Do you have any sources to back up your feelings? I’m basing my comments on what I’ve read about the matter from a variety of former public company CEOs, CFOs, and COOs.

I am coming to this from a perspective of a worker who used to get quarterly options of the public company I worked for, and I just cannot for the life of me sympathize with a company complaining that it can only afford to gather the information to calculate the worth of the stocks they are paying me in two times a year. I don‘t care how much it costs them. If you are gonna be paying and trading in stocks, I expect you to do the work required.

I understand your view, and agree that transparency is good, but "the work required" is largely preventing and defending against lawsuits by plaintiff lawyers, and those lawsuits cannot possibly benefit the shareholders (because whether the suit is won, lost, or settled, the money all goes from one pocket to another, with a cut going to the lawyers).

This may sound rough, but I don’t care about shareholders. In fact I consider them my enemy, or at least my class-enemy. Whenever they make money off of the shares of the company I work for, I consider that exploitation, and I want them to stop doing that. I also want them to stop paying me in stocks, and I want my—and my fellow worker’s—pension funds to stop trading in stocks. My shareholders are my exploiters and my enemy and my pension fund should not be my exploiter nor my enemy.

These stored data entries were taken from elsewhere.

theorem witness_SubmitDispatchesGroupWrite :
    let behind := grouping (groupActive .offered .unused)
    (Accepted behind 9 ∧ (argumentByte behind 0 0).toNat = 5 ∧ firstFailure (submitChecks behind) = none
        ∧ (behind.slot 0).state = .free ∧ behind.groupQueue.head? = some 31 ∧ (31 : SlotIdx) ≠ 0
        ∧ (behind.slot 31).state = .active)
      ∧ (grouping served).groupQueue = [] := by
  unfold Accepted; decide +kernel

theorem witness_SubmitDispatchesGroupWrite_chosen : ChosenFor (grouping served) 0xF1 .a :=
  ⟨by decide +kernel, 127, by decide +kernel, by decide +kernel, by decide +kernel⟩

theorem witness_SubmitDispatchesGroupWrite_none : ¬ChosenFor (grouping ready) 0xF1 .a ∧ ¬ChosenFor (grouping ready) 0xF1 .b := by
  unfold ChosenFor; decide +kernel

theorem witness_CancelEndsStationExchange :
    let s := asked 10 31 0 0 0 (withHead { reading with pendingStep := .retry .noReply } served)
    (Accepted s 10 ∧ (31 : SlotIdx).val = (argumentByte s 0 0).toNat ∧ (s.slot 31).state = .active
        ∧ (s.slot 31).kind ≠ .groupWrite ∧ slotInFlight s 31 = false)
      ∧ slotInFlight (replying reading .read served) 31 = true
      ∧ firstFailure (slotChecks (asked 10 32 0 0 0 served)) = some .badArgument
      ∧ firstFailure (slotChecks (asked 10 31 0 0 0 served)) = some .noSuchExchange
      ∧ ((completeSlot (withHead reading served) 31 .done).slot 31).state = .complete := by
  unfold Accepted; decide +kernel

theorem witness_CancelWithdrawsGroupWrite :
    let s := asked 10 31 0 0 0 (groupActive .sending .offered)
    let queued : State := asked 10 0 0 0 0 { (groupActive .offered .unused) with
      slots := (groupActive .offered .unused).slots.set 0 { Slot.reset with state := .queued, kind := .groupWrite }
      groupQueue := [31, 0] }
    (Accepted s 10 ∧ (31 : SlotIdx).val = (argumentByte s 0 0).toNat ∧ (s.slot 31).kind = .groupWrite
        ∧ (s.slot 31).state = .active ∧ (s.slot 31).copyA = .sending)
      ∧ ((groupActive .offered .sentWhole).slot 31).copyA ≠ .sending
      ∧ ((groupActive .offered .sentWhole).slot 31).copyB ≠ .sending
      ∧ (groupActive .offered .sentWhole).groupQueue = [31]
      ∧ (Accepted queued 10 ∧ (0 : SlotIdx).val = (argumentByte queued 0 0).toNat ∧ (queued.slot 0).state = .queued
        ∧ (queued.slot 0).kind = .groupWrite ∧ queued.groupQueue.head? = some 31
        ∧ (queued.slot 31).state = .active) := by
  unfold Accepted; decide +kernel

/-- An ACTIVE group write in slot 31, and behind it one to a group with no member and one to group 0xF1, which record
127 is in. -/
def groupQueued (a b : CopyState) : State :=
  let waits (group : BitVec 16) : Slot := { Slot.reset with kind := .groupWrite, target := group, length := 1, state := .queued }
  { (with127 member (groupActive a b)) with
    slots := ((groupActive a b).slots.set 0 (waits 0xF0)).set 1 (waits 0xF1), groupQueue := [31, 0, 1] }

theorem queues_grouped : QueuesLawful (asked 10 31 0 0 0 (groupQueued .offered .sentWhole)) := by
  unfold QueuesLawful StationQueueLawful GroupQueueLawful
  refine ⟨?_, ?_, ?_, ?_, ?_⟩ <;> decide +kernel

theorem witness_CancelWithdrawsGroupWrite_next :
    let s := asked 10 31 0 0 0 (groupQueued .offered .sentWhole)
    Accepted s 10 ∧ (s.slot 31).copyA ≠ .sending ∧ (s.slot 31).copyB ≠ .sending ∧ s.groupQueue = 31 :: [0, 1]
      ∧ ¬ChosenFor s (groupOf s 0) .a ∧ ¬ChosenFor s (groupOf s 0) .b ∧ (2 : SlotIdx) ∉ s.groupQueue := by
  unfold Accepted ChosenFor; decide +kernel

theorem witness_CollectReturnsResultAndFrees :
    let s := asked 11 31 0 0 0 (completeSlot (withHead reading served) 31 .doneShort)
    Accepted s 11 ∧ (31 : SlotIdx).val = (argumentByte s 0 0).toNat ∧ (s.slot 31).state = .complete
      ∧ (s.slot 31).code = some .doneShort
      ∧ firstFailure (slotChecks (asked 11 32 0 0 0 served)) = some .badArgument
      ∧ firstFailure (slotChecks (asked 11 31 0 0 0 served)) = some .noSuchExchange := by
  unfold Accepted; decide +kernel

/-- CLAIM and UNCLAIM of the standing read in slot 31, with the roles given. -/
def claiming (code : Byte) (first second : Role) : State :=
  asked code 31 0 0 0 (withHead { standing with role1 := first, role2 := second } served)

theorem witness_ClaimHoldsFreshBuffer :
    let s := claiming 12 .filling .fresh
    Accepted s 12 ∧ (31 : SlotIdx).val = (argumentByte s 0 0).toNat ∧ (s.slot 31).kind = .standingRead
      ∧ (s.slot 31).state = .active ∧ (s.slot 31).role1 ≠ .fresh ∧ (s.slot 31).role2 = .fresh
      ∧ ((claiming 12 .fresh .filling).slot 31).role1 = .fresh
      ∧ ((claiming 12 .filling .heldByHost).slot 31).role2 ≠ .fresh := by
  unfold Accepted; decide +kernel

theorem witness_ClaimHoldsFreshBuffer_refused :
    firstFailure (slotChecks (asked 12 32 0 0 0 served)) = some .badArgument
      ∧ ((withHead reading served).slot 31).kind ≠ .standingRead
      ∧ ((completeSlot (claiming 12 .fresh .filling) 31 .cancelled).slot 31).state = .complete := by decide +kernel

theorem witness_UnclaimReleasesBuffer :
    let s := claiming 13 .heldByHost .filling
    Accepted s 13 ∧ (31 : SlotIdx).val = (argumentByte s 0 0).toNat ∧ (s.slot 31).kind = .standingRead
      ∧ (s.slot 31).state = .active := by
  unfold Accepted; decide +kernel

theorem witness_EndServicePopsTop :
    let s := asked 14 0x027F 0 0 0 (with127 { member with reRaise := true } { ready with serviceStack := [⟨127, 2, 7, 1⟩] })
    (Accepted s 14 ∧ Names s (handleArgument s) 127 ∧ s.serviceStack = [⟨127, 2, 7, 1⟩]
        ∧ handleIndex (handleArgument s) = 127 ∧ (handleArgument s).extractLsb' 8 8 = 2)
      ∧ (asked 14 0x027F 0 0 0 served).serviceStack = []
      ∧ firstFailure (handleChecks s 0x037F) = some .staleHandle := by
  unfold Accepted Names; decide +kernel

theorem witness_AcknowledgeTakesWinner :
    let s : State := { (joinPending served 7 127) with serviceStack := [⟨0, 0, 6, 1⟩] }
    s.serviceLists[(7 : Fin 8)].head? = some 127 ∧ (∀ q : Fin 8, 7 < q → s.serviceLists[q] = [])
      ∧ (∀ top ∈ s.serviceStack.head?, top.priority < 7) := by decide +kernel

theorem witness_SpuriousAcknowledgeChangesNothing :
    let s : State := { (joinPending served 7 127) with serviceStack := [⟨0, 0, 7, 1⟩] }
    (∀ p : Fin 8, ready.serviceLists[p] = [])
      ∧ s.serviceStack.head? = some ⟨0, 0, 7, 1⟩ ∧ ∀ p : Fin 8, s.serviceLists[p] ≠ [] → p ≤ 7 := by decide +kernel

theorem witness_TrunkEnableExaminesLine :
    let fault := asked 15 1 0 0 0 (ready.modTrunk .b fun x => { x with state := .fault })
    (Accepted fault 15 ∧ (argumentByte fault 0 0).toNat = trunkCode .b ∧ (fault.trunk .b).state = .fault)
      ∧ 1 < (argumentByte (asked 15 2 0 0 0 ready) 0 0).toNat ∧ (ready.trunk .a).state = .online := by
  unfold Accepted; decide +kernel

theorem witness_TrunkDisableAndTest :
    let disabled (code : Byte) (s : State) : State := asked code 1 0 0 0 (s.modTrunk .b fun x => { x with state := .disabled })
    (Accepted (disabled 16 served) 16 ∧ (argumentByte (disabled 16 served) 0 0).toNat = trunkCode .b
        ∧ ((disabled 16 served).trunk .b).state ≠ .online ∧ 1 < (argumentByte (asked 16 2 0 0 0 ready) 0 0).toNat)
      ∧ (Accepted (disabled 17 served) 17 ∧ ((disabled 17 served).trunk .b).state = .disabled
        ∧ ∀ r : RecIdx, ((disabled 17 served).station r).state = .vacant ∨ ((disabled 17 served).station r).curTrunk ≠ .b)
      ∧ (((disabled 17 (with127 { member with curTrunk := .b } ready)).station 127).state ≠ .vacant
        ∧ ((disabled 17 (with127 { member with curTrunk := .b } ready)).station 127).curTrunk = .b) := by
  unfold Accepted; decide +kernel

theorem witness_EchoBuildsItsFrame :
    let s := asked 18 0 (0x400000 + 16320) 0 0 testing
    Accepted s 18 ∧ (argumentByte s 0 0).toNat = trunkCode .a ∧ (s.trunk .a).state = .test
      ∧ (argumentByte s 1 2).toNat = 64 ∧ argumentHalf s 1 % 4 = 0 ∧ argumentHalf s 1 + 64 = 16384
      ∧ 1 < (argumentByte (asked 18 2 0 0 0 testing) 0 0).toNat := by
  unfold Accepted; decide +kernel

theorem witness_EchoComparesCharacters :
    let e : EchoTest := ⟨.a, [0xC3, 7, 8], [⟨0xC3, true⟩], true, some 0⟩
    let s := echoing [⟨0xC3, true⟩] true (some 0)
    s.port.echo = some e ∧ 2 ≤ e.sent.length ∧ e.taken.length + 1 < e.sent.length
      ∧ e.sent.length ≤ [(⟨0xC3, true⟩ : RxChar), ⟨7, true⟩].length + 1 ∧ e.listen = some 0 ∧ some 1 ≠ (some 0 : Timer)
      ∧ e.transmitting = true ∧ (s.trunk e.trunk).inFlight = none := by decide +kernel

/-- Record 127 on trunk A with an exchange in flight there, its line held. -/
def failing (x : Station) : State :=
  asked 16 0 0 0 0 ((replying reading .read (with127 x ready)).modTrunk .a fun y => { y with lineHold := some 0 })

But while we live in this system which forces stocks onto me, and I have no say in the matter, I want it as transparent as possible, and I don‘t care how much it costs my enemies.

Ahhh yes. As we all know regulations and requirements and bureaucracy never have unintended consequences, especially on the little guy. All that matters is intent, right?

The "little guy" isn't a publicly listed company issuing reports. By the time you have an IPO, you're no longer little.